Слёзы текли по лицу, а я грызла себя, чувствовала, как зубы впиваются в плоть, как кровь течёт на язык – чтобы помнить, что ещё чувствую хоть что‑то, что не исчезла полностью.
Жажда начала выжигать меня изнутри. Превратилась из дискомфорта в пытку. Горло саднило всё сильнее, каждый вдох был мучением. Я всё время сглатывала – рефлекс, который ничем не помогал: сухой, болезненный спазм, который только усиливал страдание.
Я пыталась вспомнить вкус воды – настоящий, холодный. Из колодца в Галене, где вода была такой чистой, что можно было разглядеть дно. Лёд, который мы когда‑то собирали с крыши во время зимних бурь, хрустящий и сверкающий на солнце.
Вспомнила, как однажды Остин нарочно швырнул в меня снежок, а я, смеясь, поймала его и сжала в ладонях, позволяя ему растаять и стекать между пальцев. И даже это казалось теперь чем‑то невозможным, невообразимо роскошным.

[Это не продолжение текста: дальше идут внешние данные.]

-- ==== Sys2Proof/Machine/State.lean ====
section
/-! DEFINITION. The machine's state as plain data (R32), its start states and the state after reset (R33, R340 to R344), and
the reasons a step can stop. -/

namespace Sys2Proof.Machine

/-- The exceptions (R308). -/
inductive Cause where
  | instructionAddressMisaligned
  | instructionAccessFault
  | illegalInstruction
  | breakpoint
  | loadAddressMisaligned
  | loadAccessFault
  | storeAddressMisaligned
  | storeAccessFault
  deriving DecidableEq, Repr

/-- The trap record of R301. -/
structure TrapRecord where
  cause : Cause
  epc : Word
  tval : Word
  deriving DecidableEq, Repr

/-- Memory's known bytes: (address, byte) pairs, addresses strictly rising. An address that is not listed has no known
byte (log 3). -/
abbrev Memory := List Host.Cell

/-- The canonical form: addresses strictly rising and 32 bits wide. No entry can equal what an unlisted address holds, since
that is no known byte. -/
abbrev Memory.wf (m : Memory) : Prop := m.Pairwise (fun c d => c.1 < d.1) ∧ ∀ c ∈ m, c.1 < 2 ^ 32

/-- A set of byte addresses, strictly rising, so that equal sets are equal data. -/
abbrev AddrSet := List Nat

/-- The canonical form of an address set. -/
abbrev AddrSet.wf (d : AddrSet) : Prop := d.Pairwise (· < ·) ∧ ∀ a ∈ d, a < 2 ^ 32

/-- The state: the tuple of R32, the end of the run, the parameters, and the counter of free choices. -/
structure State where
  /-- `x1` to `x31`: register `i` stands at index `i - 1`. `x0` is a constant (R21, R32) and has no slot. -/
  regs : Vector Word 31
  /-- The address of the instruction being executed (R24, R25). -/
  pc : Word
  /-- `Mem` (R32, R40). -/
  mem : Memory
  /-- `Dirty`: the bytes some store has written since reset (R31, R45). -/
  dirty : AddrSet
  /-- The trap record once an exception has ended the run (R300, R301): the outcome, which no instruction can read (log 4). -/
  trap : Option TrapRecord
  /-- The parameters of the step relation (R32, R4): no step changes them (log 1). -/
  cfg : Config
  /-- How many free choices the run has made (R266, R268): the model's own field (log 9). -/
  draws : Nat
  deriving DecidableEq, Repr

/-- Why a step stops without a next state. -/
inductive Fault where
  /-- Raised by the step function alone, on a state whose run an exception has ended: "once a trap is taken the machine makes
  no further step" (R32, R300). Safe: the spec gives no step there. -/
  | runEnded (record : TrapRecord)
  deriving DecidableEq, Repr

/-- Why the model declines to give a step. -/
inductive Refusal where
  /-- An arm of `exec` whose instruction has no meaning yet. No arm uses it. Safe. -/
  | notModelled (mnemonic : String)
  /-- Raised by the fetch of a byte that a store has written, with `FETCH_SEES_STORES` off: "the machine has no defined step:
  a model refuses" (R57, R315 case c). Safe: the spec declines to say what the hardware does. -/
  | storedCodeFetched (pc : Word)
  deriving DecidableEq, Repr

/-- A start of a run (R33, R340 to R343): parameters, registers and image are the harness's; `pc` is `RESET_PC`, `Dirty` is
empty, no exception has been taken. -/
def State.start (cfg : Config) (regs : Vector Word 31) (image : Memory) : State where
  regs := regs
  pc := cfg.resetPc
  mem := image
  dirty := []
  trap := none
  cfg := cfg
  draws := 0

/-- The machine right after reset: the default parameters, no image, and 0 in `x1` to `x31`, whose value the spec leaves
unspecified (R33, R342; DESIGN CHOICE, log 2). -/
def State.reset : State := State.start Config.default (Vector.replicate 31 0#32) []

end Sys2Proof.Machine
end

Я продала бы душу за кусочек льда. За каплю воды. За возможность почувствовать прохладу на языке хоть на мгновение.
Когда‑то давно мы с Остином смеялись над историей о том, как Итан пил воду из лужи. Мы считали это отчаянием, до которого никогда не опустимся. Сейчас я думала: если бы в углу появилась лужа, я бы кинулась к ней на коленях – без раздумий и без стыда. Пила бы, не думая о грязи. Лизала бы пол и плакала от счастья.
Пока… пока я всё ещё могла мечтать об этом. Пока мой язык ещё шевелился. Пока мысли – пусть спутанные, голодные, отчаянные – не исчезли совсем.

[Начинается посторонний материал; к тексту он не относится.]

-- ==== Sys2Proof/Machine/Pseudo.lean ====
section
/-! DEFINITION. The pseudo-instructions and idioms of 48_pseudo_instructions.md (R220, R223 to R238, R250 to R252). A
pseudo-instruction has no meaning of its own: it is the sequence it expands to (R220). -/

namespace Sys2Proof.Machine

/-- Execute a sequence in order (R220), each instruction at the `pc` the one before it left; an exception ends it. -/
def execAll : List Instr → State → Result
  | [], s => .next s
  | i :: is, s =>
    match exec i s with
    | .next t => if t.trap.isSome then .next t else execAll is t
    | .fault f => .fault f
    | .refused r => .refused r

/-! ### Splitting an address or a constant (R226, R229, D25) -/

/-- `lo = sext_32(d[11:0])`, as the 12-bit field. -/
def loPart (d : Word) : BitVec 12 := d.extractLsb' 0 12

/-- `hi = ((d - lo) >>u 12)[19:0]`. -/
def hiPart (d : Word) : BitVec 20 := (d - sext (loPart d)).extractLsb' 12 20

/-- The loads that a label form exists for (R225). -/
inductive LoadKind where
  | w | h | hu | b | bu
  deriving DecidableEq, Repr

/-- The stores that a label form exists for (R227). -/
inductive StoreKind where
  | w | h | b
  deriving DecidableEq, Repr

def LoadKind.instr : LoadKind → Reg → BitVec 12 → Reg → Instr
  | .w => .lw
  | .h => .lh
  | .hu => .lhu
  | .b => .lb
  | .bu => .lbu

def StoreKind.instr : StoreKind → Reg → BitVec 12 → Reg → Instr
  | .w => .sw
  | .h => .sh
  | .b => .sb

/-- The pseudo-instructions of MAIN. A label or a target is the 32-bit address it denotes. -/
inductive Pseudo where
  | nop
  | mv (rd rs : Reg)
  | loadLabel (k : LoadKind) (rd : Reg) (label : Word)
  | storeLabel (k : StoreKind) (rs : Reg) (label : Word) (rt : Reg)
  | la (rd : Reg) (label : Word)
  | li (rd : Reg) (v : Word)
  | neg (rd rs : Reg)
  | not (rd rs : Reg)
  | seqz (rd rs : Reg)
  | snez (rd rs : Reg)
  | sltz (rd rs : Reg)
  | sgtz (rd rs : Reg)
  | beqz (rs : Reg) (target : Word)
  | bnez (rs : Reg) (target : Word)
  | blez (rs : Reg) (target : Word)
  | bgez (rs : Reg) (target : Word)
  | bltz (rs : Reg) (target : Word)
  | bgtz (rs : Reg) (target : Word)
  | bgt (rs rt : Reg) (target : Word)
  | ble (rs rt : Reg) (target : Word)
  | bgtu (rs rt : Reg) (target : Word)
  | bleu (rs rt : Reg) (target : Word)
  | j (target : Word)
  | jr (rs : Reg)
  | jalLink (target : Word)
  | jalrLink (rs : Reg)
  | ret
  deriving DecidableEq, Repr

/-- The even signed offset of `k` bits from `here` to `target`, where there is one (`pcrel_13`, `pcrel_21`: R14, R95). DEDUCED
(log 17): the distance is taken modulo 2^32, as the target of R175 and R191 is. -/
def pcrel (k : Nat) (here target : Word) : Option (BitVec k) :=
  let d := target - here
  if sext (d.setWidth k) = d ∧ d.getLsbD 0 = false then some (d.setWidth k) else none

/-- A branch to `target` (R175). -/
def branchTo (op : Reg → Reg → BitVec 13 → Instr) (rs1 rs2 : Reg) (here target : Word) : Option (List Instr) :=
  (pcrel 13 here target).map fun offset => [op rs1 rs2 offset]

/-- A `jal` to `target` (R191). -/
def jalTo (rd : Reg) (here target : Word) : Option (List Instr) :=
  (pcrel 21 here target).map fun offset => [.jal rd offset]

/-- `x0` and `ra`. -/
def x0 : Reg := 0#5
def ra : Reg := 1#5

/-- The sequence that leaves `v` in `rd` (R229). -/
def liSequence (rd : Reg) (v : Word) : List Instr :=
  if sext (loPart v) = v then [.addi rd x0 (loPart v)]
  else if loPart v = 0#12 then [.lui rd (hiPart v)]
  else [.lui rd (hiPart v), .addi rd rd (loPart v)]

/-- The expansion of a pseudo-instruction whose first instruction stands at `here`; none where no instruction holds the
operands (R222) or where R225 forbids them. DESIGN CHOICE (log 17): a label store whose temporary is x0, of which R227 does not speak,
is expanded like any other; its `auipc` is then discarded, and the store goes to base 0 plus `lo`. -/
def Pseudo.expand (here : Word) : Pseudo → Option (List Instr)
  | .nop => some [.addi x0 x0 0#12]
  | .mv rd rs => some [.addi rd rs 0#12]
  | .loadLabel k rd label =>
    if rd = x0 then none else some [.auipc rd (hiPart (label - here)), k.instr rd (loPart (label - here)) rd]
  | .storeLabel k rs label rt => some [.auipc rt (hiPart (label - here)), k.instr rs (loPart (label - here)) rt]
  | .la rd label => some [.auipc rd (hiPart (label - here)), .addi rd rd (loPart (label - here))]
  | .li rd v => some (liSequence rd v)
  | .neg rd rs => some [.sub rd x0 rs]
  | .not rd rs => some [.xori rd rs (BitVec.allOnes 12)]
  | .seqz rd rs => some [.sltiu rd rs 1#12]
  | .snez rd rs => some [.sltu rd x0 rs]
  | .sltz rd rs => some [.slt rd rs x0]
  | .sgtz rd rs => some [.slt rd x0 rs]
  | .beqz rs target => branchTo .beq rs x0 here target
  | .bnez rs target => branchTo .bne rs x0 here target
  | .blez rs target => branchTo .bge x0 rs here target
  | .bgez rs target => branchTo .bge rs x0 here target
  | .bltz rs target => branchTo .blt rs x0 here target
  | .bgtz rs target => branchTo .blt x0 rs here target
  | .bgt rs rt target => branchTo .blt rt rs here target
  | .ble rs rt target => branchTo .bge rt rs here target
  | .bgtu rs rt target => branchTo .bltu rt rs here target
  | .bleu rs rt target => branchTo .bgeu rt rs here target
  | .j target => jalTo x0 here target
  | .jr rs => some [.jalr x0 rs 0#12]
  | .jalLink target => jalTo ra here target
  | .jalrLink rs => some [.jalr ra rs 0#12]
  | .ret => some [.jalr x0 ra 0#12]

/-! ### Idioms -/

/-- The carry of `a + b` into a register (R250). -/
def carryIdiom (sum a b carry : Reg) : List Instr := [.add sum a b, .sltu carry sum a]

/-- The test for signed overflow of `a + b` (R251): `neg` and `less` differ exactly on overflow. -/
def signedOverflowIdiom (sum a b neg less : Reg) : List Instr := [.add sum a b, .slti neg b 0#12, .slt less sum a]

/-- `a5:a4 = a1:a0 + a3:a2` with the carry in `t1` (R252). -/
def add64Idiom : List Instr := [.add 14 10 12, .sltu 6 14 12, .add 15 11 13, .add 15 6 15]

end Sys2Proof.Machine
end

Я боялась момента, когда перестану мечтать. Когда перестану хотеть.
Когда эта пустота станет нормой.
Когда я стану частью её.
В какой‑то момент я заметила, что больше не различаю боль.
Она ушла.
И это было страшнее всего.
***
Я перестала шевелиться.
Даже глаза не моргали – зачем, если ничего не меняется? Я лежала на холодном полу, сжавшись в комок, и больше не ощущала границ между телом и бетоном. Казалось, что я вросла в него. Что теперь я тоже часть этого пространства – молчащая, бесполезная, заброшенная.
Мысли уже не рвались. Не царапались. Они просто шевелились где-то на дне – вяло, медленно, почти неразличимо. Внутри всё стихло. Осталась только тупая, глухая пустота, в которую можно было бесконечно проваливаться. И я проваливалась. Всё глубже. Туда, откуда нет возврата.
Но внезапно включённый свет ударил в лицо, как пощёчина.
Я зашипела, закрыв глаза ладонью – рефлекторно, отчаянно, пытаясь защититься. Он не был ярким, а лишь тусклым и немного мерцающим: умирающая лампочка, которая едва держалась. Но для меня, живущей в чернильной тьме, это было как взрыв, как удар молнии. Свет резал глаза, прожигал веки, выжигал изнутри остатки той, что привыкла к мраку.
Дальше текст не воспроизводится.